That saying came to mind last week as I was still trying to evaluate book potential in Aldridge columns that have appeared in newsprint and ink over the years. Several examples recalling testimony to the power of the printed word were found among them. One penned just a few years ago stood out where I opined about a Saturday drive through the forests of Deep East Texas in my ’55 Ford.
Writing about watching the sunset while cruising tree-lined country roads in a car almost as old I am, I suggested that East Texas had to be the best place on earth to live. I also noted that the feeling reminded me of a word learned some 40 years earlier in a psychology class defining that exact feeling. Ethnocentrism, properly defined, means a mindset based on beliefs and values, giving one a sense of loyalty and likelihood to follow those norms and develop relationships with those of like mind. In other words, I have a deep admiration for East Texas where I was raised, and I think it’s a mighty fine place to call home.
And I attributed that knowledge to East Texas State University at Commerce, better known today as Texas A&M University-Commerce. With that revelation, I also asserted that my ETSU degree made me “an Aggie by default.”
Days after that column ran, Wyman Williams, then Associate Vice President for Advancement at Texas A&M University-Commerce, read my claim to be an Aggie by another sheepskin. That prompted a call in which he could “see by the paper …” my column offered an opportunity to clear up what the university has decided was poor communication during the name change some years before. Plus how they were then working on improving that image.
Possibly the best example of “I see by the paper …” is my friend Grady Firmin from Mount Pleasant. An ex-marine pilot, Grady was one of my instructors on the way to obtaining a pilot’s license many years ago. I had not heard from Grady in some time when I wrote a column about him while at the Boerne newspaper in the 90s, The Star. It was a simple “I wonder what ever happened to …” piece like I used to write about friends with whom I had not had contact in a while.
Mere weeks later, I received a call from Grady, who began the conversation with, “All I have to say is that the pen really is mightier that the sword.” Turns out one of Grady’s friends in Dallas was reading The Star at his mother’s house in San Antonio, saw the column, and took it back to Dallas for Grady to read.
One of my favorite sayings is “the only constant is change.” While the delivery method has diversified with the advent of the internet, the role of community newspapers remains constant. An enlightened population still desires to be informed. Sorta reminds me of the first fax machine installed at The East Texas Light in the early 1980s. When it announced an incoming message via the distinctive tone, we all gathered around to marvel at the arrival of a letter that was sent from halfway across the nation less than five minutes ago.

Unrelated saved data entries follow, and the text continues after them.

-- ==== Sys2Proof/Machine/Ops.lean ====
section
/-! DEFINITION. The named operations over memory and registers: reading and writing MEM and WS bytes, raising a fault
(spec/60_exceptions.md R209, R210) and the fault clear beside it (R212), reset (spec/70_reset_and_hazards.md R230), and the
register updates the commands share. -/

namespace Sys2Proof.Machine

/-! ### Byte stores -/

/-- The byte written at index `a`, if any. -/
def Memory.read : Memory → Nat → Option Byte
  | [], _ => none
  | (k, v) :: m, a => if k = a then some v else Memory.read m a

/-- Write the byte `v` at index `a`, keeping the indices strictly rising. -/
def Memory.write : Memory → Nat → Byte → Memory
  | [], a, v => [(a, v)]
  | (k, u) :: m, a, v =>
    if a < k then (a, v) :: (k, u) :: m
    else if a = k then (a, v) :: m
    else (k, u) :: Memory.write m a v

/-- Write a list of cells, the first first. -/
def Memory.writeAll (m : Memory) (cells : List Host.Cell) : Memory :=
  cells.foldl (fun m c => Memory.write m c.1 c.2) m

/-- The canonical form: indices strictly rising and below the size of the space. (No entry can equal what an unlisted index
reads as: that is no value.) -/
abbrev Memory.wf (size : Nat) (m : Memory) : Prop :=
  m.Pairwise (fun c d => c.1 < d.1) ∧ ∀ c ∈ m, c.1 < size

/-- The number of bytes of MEM (R60 (a)). -/
abbrev memSize : Nat := 2 ^ 32

/-- The number of bytes of WS, 26 x 32 (R44). -/
abbrev wsSize : Nat := 832

/-- `MemRead(addr, 1)` (R61): the byte of MEM at `a`, a free value where the host has written none (R60 (a)). -/
def State.memByte (s : State) (a : Nat) : Byte := (s.mem.read a).getD (Config.freeMemByte a)

/-- The byte index `row * 32 + col` of `WS[row][col]` (R44). -/
def wsIndex (row col : Nat) : Nat := row * 32 + col

/-- The byte of WS at an index, a free value where none has been written since the last reset (R44). -/
def State.wsByte (s : State) (k : Nat) : Byte := (s.ws.read k).getD (Config.freeWsByte s.wsDraw k)

/-! ### Fault entry, clear and reset -/

/-- The Boolean-decoder registers with any value in their field widths: draw number `d` (R210; log entry 6). -/
def BdRegs.unspecified (d : Nat) : BdRegs :=
  ⟨Config.freeBdValue d, Config.freeBdRange d, Config.freeBdCount d, Config.freeBdPos d, Config.freeBdEnd d⟩

/-- The decoder is no longer bound: BD_READY := 0 and the five registers unspecified (R210). -/
def State.unbind (s : State) : State :=
  { s with bdReady := false, bd := BdRegs.unspecified s.draws, draws := s.draws + 1 }

/-- The side effects of a cause besides the fault record (R210): TRUNCATED and BAD_STREAM unbind the decoder. -/
def State.sideEffects (c : Cause) (s : State) : State :=
  match c with
  | .truncated => s.unbind
  | .badStream => s.unbind
  | .illegalOpcode => s
  | .illegalOperand => s
  | .bdNotReady => s
  | .badRefDesc => s

/-- `raise C(w)` (R209): FAULT := 1, CAUSE := C, FAULT_CMD := w, then the side effects of R210. -/
def State.raise (c : Cause) (w : Word) (s : State) : State :=
  State.sideEffects c { s with cause := some c, faultCmd := w }

/-- The fault clear, the "return" (R212): FAULT and CAUSE to 0 and nothing else. -/
def State.clearFault (s : State) : State := { s with cause := none }

/-- Reset as a host action (R230): every CSR to its reset value, WS unspecified (a new draw), MEM unchanged. The parameters,
the host's later actions and the value it last read are not the block's and stay (log entry 14). -/
def State.resetBlock (s : State) : State :=
  { State.reset with
    config := s.config
    mem := s.mem
    wsDraw := s.draws
    draws := s.draws + 1
    mvp := s.config.mvpDefault
    pending := s.pending
    hostRead := s.hostRead }

/-! ### Register updates of the commands -/

/-- RESULT := r and the Boolean-decoder registers := b, the effects of a completed read command (R25, R105). -/
def State.finishRead (s : State) (r : Word) (b : BdRegs) : State := { s with result := r, bd := b }

/-- The cells written to WS (R44). -/
def State.writeWs (s : State) (cells : List Host.Cell) : State := { s with ws := s.ws.writeAll cells }

/-- MISSREF := trunc_32(MISSREF + 1) (R26, R150). -/
def State.countMissing (s : State) : State := { s with missref := s.missref + 1 }

/-- The value a read returns to the host (R224). -/
def State.returnToHost (s : State) (v : Word) : State := { s with hostRead := some v }

end Sys2Proof.Machine
end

I remember making the assertion that it’s possible fax might be adapted to newspaper delivery in our lifetime. Now considered “horse and buggy,” themselves, fax machines turned out not to be the new way of newspaper delivery. That seems to have fallen to the internet. But by whatever means of delivery, readers in most communities still value the validation that goes with saying, “I see by the paper …”
Just ask Grady.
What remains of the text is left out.